Emerging largely unscathed, Moondog feels out of sorts. However, Heather is determined to prevent him from inheriting his share of her mother's inheritance until he has sobered up and started to act his age. She also demands that he finishes his book, although Lewis seems reluctant to help focus Moondog's mind by refusing to book him any personal appearances to raise his profile and sense of self-esteem. Frustrated at being made to jump through hoops, Moondog recruits a bunch of hobos led by Homeless Phil (David Bennett) and invites them to join him in trashing Minnie's villa.


In order to escape a prison sentence, Moondog agrees to spend a year in rehab. However, he falls in with Flicker (Zac Efron), a pyromaniac with a vaping habit and a beard that makes his face look like a toasted sandwich. They do a bunk and gatecrash a wedding reception, where they proceed to push the groom off the dock and steal a boat. During a trippy night of the soul, Flicker draws on his childhood with a pastor father to engage Moondog in a discussion about faith and the fact that God is forever on your shoulder.


Still a fugitive and needing somewhere to lie low, Moondog accepts the offer of old pal Captain Wack (Martin Lawrence) to stay aboard his boat, Success. A self-proclaimed Vietnam veteran with an unusual war wound that causes him to limp, Wack lives with a cocaine-addicted parrot and gives dolphin spotting tours around the Keys. He admits that there have been fatalities during past excursions and his inability to distinguish between a dolphin and a shark cost him a foot. But Moondog is not one to hang around and he leaves his old shipmate to hook up with Lingerie in Miami.


Remorseful at having cuckolded his buddy, Lingerie apologises for his actions and tries to reassure Moondog that Minnie never stopped loving him.
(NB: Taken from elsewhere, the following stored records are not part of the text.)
-- ==== Sys2Proof/Machine/Prng.lean ====
section
/-! DEFINITION. The PRNG engine (R140 to R149): RANDOM, the exclusive channel and the shared channel. -/

namespace Sys2Proof.Machine

/-- `RANDOM_PARTNER(s)` (R141). -/
def partnerOf (partner : Partner) (s : Word) : Word :=
  match partner.exceptions.lookup s with
  | some v => v
  | none => s ^^^ partner.xorWith

/-- `random(s) = mix(s, RANDOM_PARTNER(s))` (R140). -/
def random (cfg : Config) (s : Word) : Word := mix s (partnerOf cfg.partner s)

/-- RANDOM (R143). -/
def execRandom (seed : Word) (s : State) : Host.Outcome State Fault Refusal :=
  .next (s.respond (random s.cfg seed))

/-- XCREATE stores the raw seed (R144). -/
def execXcreate (seed : Word) (s : State) : Host.Outcome State Fault Refusal :=
  .next ((s.setXseed seed).respond 0)

/-- XNEXT advances XSEED, then answers `random` of the advanced seed (R145). -/
def execXnext (s : State) : Host.Outcome State Fault Refusal :=
  .next ((s.setXseed (s.xseed + prngMod s.cfg)).respond (random s.cfg (s.xseed + prngMod s.cfg)))

/-- XINTO (R146). -/
def execXinto (s : State) : Host.Outcome State Fault Refusal :=
  .next (s.respond s.xseed)

/-- SCREATE stores the seed advanced once (R147). -/
def execScreate (seed : Word) (s : State) : Host.Outcome State Fault Refusal :=
  .next ((s.setSseed (seed + prngMod s.cfg)).respond 0)

/-- SNEXT: one fetch-and-add on SSEED, then `random` of the fetched seed (R148). -/
def execSnext (s : State) : Host.Outcome State Fault Refusal :=
  .next ((s.setSseed (s.sseed + prngMod s.cfg)).respond (random s.cfg s.sseed))

/-- SINTO (R149). -/
def execSinto (s : State) : Host.Outcome State Fault Refusal :=
  .next (s.respond s.sseed)

end Sys2Proof.Machine
end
As a serial philanderer himself, the poet is less than concerned and is more interested in Jimmy Buffet's disclosure about a cross-dressing dream that gives him an idea about how to evade the police. His disguise doesn't keep the cops away, however, and he is forced to do a midnight flit from Lingerie's mansion with a sizeable stash of his Jamaican pond weed.


Moondog quickly comes to appreciate its inspirational powers and he dashes down his thoughts in a lyrical memoir he calls, The Beach Bum. Much to Lewis's amazement, the tome not only garners enthusiastic reviews, but it also earns its author a Pulitzer Prize. Freshly divorced from the hopeless Frank, Heather accepts that her father has fulfilled her conditions and releases his inheritance. She is slightly perplexed when he asks for the payment to be made in cash and deposited in a sailing boat. But the fool and his money are quickly parted, as Moondog sets light to the banknotes during a firework display and causes an explosion that sends currency cascading into the night sky, while he drifts away on the tide.


By all accounts inspired by the left-field characters Korine met while lodging in Florida after the shooting of Spring Breakers, this substance-fuelled picaresque has a Preston Sturges wackiness to it. Yet Moondog is clearly a kindred spirit to The Dude, who was so memorably played by Jeff Bridges in the Coen classic, The Big Lebowski (1998). Korine can't hold a candle to Sturges or the Coens as either a writer or a director. But he gives his cast plenty of latitude, while investing the madcap episodes with plenty of stoner vim.


Winkingly referencing some of his own past antics, Matthew McConaughey holds things together with a baked charm that comes more naturally to him than the edgy kookiness required of Zac Efron, who looks decidedly uncomfortable when required to steal from a man in a wheelchair. But Isla Fisher, Snoop Dogg and Martin Lawrence play to the hilt to allow Korine to celebrate and satirise the bohemian lifestyle that is captured in lurid colours by cinematographer Benoit Debie. How often you laugh will depend on how you sit with such calculatingly conceived oddballs (a little of Jonah Hill's Capotesque cameo goes a long way, for example). But Korine does seem to have his finger on the pulse of a sub-section of American society that other reputable film-makers seem content to overlook.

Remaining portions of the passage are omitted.